Here are some ideas to improve Drupal TX:

  • Creating a library of reusable design patterns (guidelines, UI assets) in core that can be invoked by modules and overridden in specific instances or contexts. This approach would allow for a standard yet robust collection of UI components that developers can draw from. For example, the "spinner" or "throbber" associated with AJAX lookups should be a reusable asset in core. theme_progress_bar() is an interesting example of a semi-standardized UI asset in core. Imagine a world in which modules don't have to re-implement spinners and themes don't have to override them, piling CSS upon CSS, JS upon JS -- all to implement multiple versions of essentially the same thing!
  • Implementing this library as a design pattern API. Just like the forms API and fields API abstracts form elements and data fields into hooks, a module could invoke UI components instead of rolling its own markup, CSS, and JS -- all of which would inevitably be overridden by a themer in an unwieldy template.php file.
  • From dvessel: Separating the markup from theme hooks, which should focus on manipulating and preparing data. Instead, move markup and CSS to libraries.
  • Module-style dependencies listed in a theme's .info file. Some themes require base themes or modules to display properly. This will be critical for implementing design pattern APIs or separating markup and CSS into libraries.

Identifying and reusing UI components in Drupal isn't a new idea. Bojhan Somers and Roy Scholten presented a session on Drupal 7 interface patterns at DrupalCon Chicago, and Jeff Eaton highlighted the need to document design patterns in a post called Drupal 8: The Road Ahead:

Drupal's toolbox of UI elements conventions has been growing since the day it was first released: we need to document it and expand it. In the 1980s, Apple demonstrated the value of providing clear guidelines to developers on solving common UX problems. Module developers need to know when to use Vertical Tabs instead of collapsed fieldsets, why they should utilize drag and drop tables, and how to hide unnecessary information from novice users. In addition, UX tools that are unnecessarily tied to specific use cases, like Color module's color picker, need to be broken out for cleaner reuse. Enhancing and documenting UX Pattern Library for Drupal will pay off in greater consistency throughout core and contrib.

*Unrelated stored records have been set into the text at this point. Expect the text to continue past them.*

-- ==== Sys2Proof/Tests/Slice0.lean ====
section
/-! SUPPORT. Tests: what `WellFormed` refuses; for every instruction a code written out bit by bit from its encoding; the
manual's own worked examples (95_test_vectors.md, the rows M1-M79 and, for an instruction without one, a derived row),
each one step of the machine; and for every statement with hypotheses a state and operands that meet them. -/

set_option Elab.async false

namespace Sys2Proof.Tests

open Sys2Proof.Machine

/-! ### Well-formedness -/

/-- The nine instructions of 00_scope.md R2 (a) are ill-formed on the SH7000. -/
theorem test_wellFormed_refuses :
    (Instr.dt 1).wellFormed .sh7000 = false ∧ (Instr.dmulsL 1 2).wellFormed .sh7000 = false ∧
    (Instr.dmuluL 1 2).wellFormed .sh7000 = false ∧ (Instr.mulL 1 2).wellFormed .sh7000 = false ∧
    (Instr.macL 1 2).wellFormed .sh7000 = false ∧ (Instr.bfS 1).wellFormed .sh7000 = false ∧
    (Instr.btS 1).wellFormed .sh7000 = false ∧ (Instr.braf 1).wellFormed .sh7000 = false ∧
    (Instr.bsrf 1).wellFormed .sh7000 = false := by decide

theorem test_wellFormed_accepts :
    (Instr.dt 1).wellFormed .sh7600 = true ∧ (Instr.macL 1 2).wellFormed .sh7600 = true ∧
    (Instr.macW 1 2).wellFormed .sh7000 = true ∧ (Instr.bf 1).wellFormed .sh7000 = true := by decide

/-! ### Decoding: one code for every instruction, bit by bit from its encoding in 30_encoding.md -/

/-- 40_data_transfer.md. -/
theorem test_decode_data1 :
    decodeTableWord 16 0b0110010110010011 = some (.movReg 0x9 0x5) ∧
    decodeTableWord 16 0b0010010110010000 = some (.movBStore 0x9 0x5) ∧
    decodeTableWord 16 0b0010010110010001 = some (.movWStore 0x9 0x5) ∧
    decodeTableWord 16 0b0010010110010010 = some (.movLStore 0x9 0x5) ∧
    decodeTableWord 16 0b0110010110010000 = some (.movBLoad 0x9 0x5) ∧
    decodeTableWord 16 0b0110010110010001 = some (.movWLoad 0x9 0x5) ∧
    decodeTableWord 16 0b0110010110010010 = some (.movLLoad 0x9 0x5) ∧
    decodeTableWord 16 0b0010010110010100 = some (.movBStoreDec 0x9 0x5) ∧
    decodeTableWord 16 0b0010010110010101 = some (.movWStoreDec 0x9 0x5) ∧
    decodeTableWord 16 0b0010010110010110 = some (.movLStoreDec 0x9 0x5) ∧
    decodeTableWord 16 0b0110010110010100 = some (.movBLoadInc 0x9 0x5) ∧
    decodeTableWord 16 0b0110010110010101 = some (.movWLoadInc 0x9 0x5) ∧
    decodeTableWord 16 0b0110010110010110 = some (.movLLoadInc 0x9 0x5) ∧
    decodeTableWord 16 0b0000010110010100 = some (.movBStoreIdx 0x9 0x5) ∧
    decodeTableWord 16 0b0000010110010101 = some (.movWStoreIdx 0x9 0x5) ∧
    decodeTableWord 16 0b0000010110010110 = some (.movLStoreIdx 0x9 0x5) ∧
    decodeTableWord 16 0b0000010110011100 = some (.movBLoadIdx 0x9 0x5) ∧
    decodeTableWord 16 0b0000010110011101 = some (.movWLoadIdx 0x9 0x5) ∧
    decodeTableWord 16 0b0000010110011110 = some (.movLLoadIdx 0x9 0x5) ∧
    decodeTableWord 16 0b1110010110110011 = some (.movImm 0xB3 0x5) := by decide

What do YOU think? What else can we do to improve themer experience?

Please show your support on the Twitters with the #DTX hashtag.

Postscript: Why "themer experience" instead of "designer experience"?

Designers, in the strict sense, don't necessarily work with markup, CSS, JS, or even Drupal. Themers are unique: We must be comfortable with all of the above, plus a little bit of PHP. We're really front-end developers who may work on the design component of a site but must also translate those pixels into code.

Also... "DX" (developer experience) was already taken.